* [How to complete this task] Take each line of the entries below that contains "modDevice" and copy it.

[Extracted data entries]
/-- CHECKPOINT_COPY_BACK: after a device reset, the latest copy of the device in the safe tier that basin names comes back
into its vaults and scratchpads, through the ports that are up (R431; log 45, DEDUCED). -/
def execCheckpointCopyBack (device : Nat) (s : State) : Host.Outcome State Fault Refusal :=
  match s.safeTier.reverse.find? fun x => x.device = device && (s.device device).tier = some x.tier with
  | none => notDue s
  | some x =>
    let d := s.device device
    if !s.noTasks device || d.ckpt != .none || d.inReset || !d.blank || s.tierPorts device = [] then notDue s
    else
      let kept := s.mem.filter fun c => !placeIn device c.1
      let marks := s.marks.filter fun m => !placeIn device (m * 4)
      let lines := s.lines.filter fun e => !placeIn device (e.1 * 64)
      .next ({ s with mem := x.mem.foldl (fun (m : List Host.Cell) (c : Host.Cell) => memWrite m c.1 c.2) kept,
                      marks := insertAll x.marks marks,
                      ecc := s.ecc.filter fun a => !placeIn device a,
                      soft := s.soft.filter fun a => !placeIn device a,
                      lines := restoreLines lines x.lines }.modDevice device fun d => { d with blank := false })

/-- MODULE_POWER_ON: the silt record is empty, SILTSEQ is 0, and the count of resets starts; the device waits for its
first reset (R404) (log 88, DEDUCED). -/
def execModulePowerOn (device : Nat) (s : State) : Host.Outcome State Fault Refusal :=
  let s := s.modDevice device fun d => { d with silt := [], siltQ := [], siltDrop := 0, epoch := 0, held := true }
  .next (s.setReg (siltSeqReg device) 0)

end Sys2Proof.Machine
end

* [Reply to the task]
                      lines := restoreLines lines x.lines }.modDevice device fun d => { d with blank := false })
  let s := s.modDevice device fun d => { d with silt := [], siltQ := [], siltDrop := 0, epoch := 0, held := true }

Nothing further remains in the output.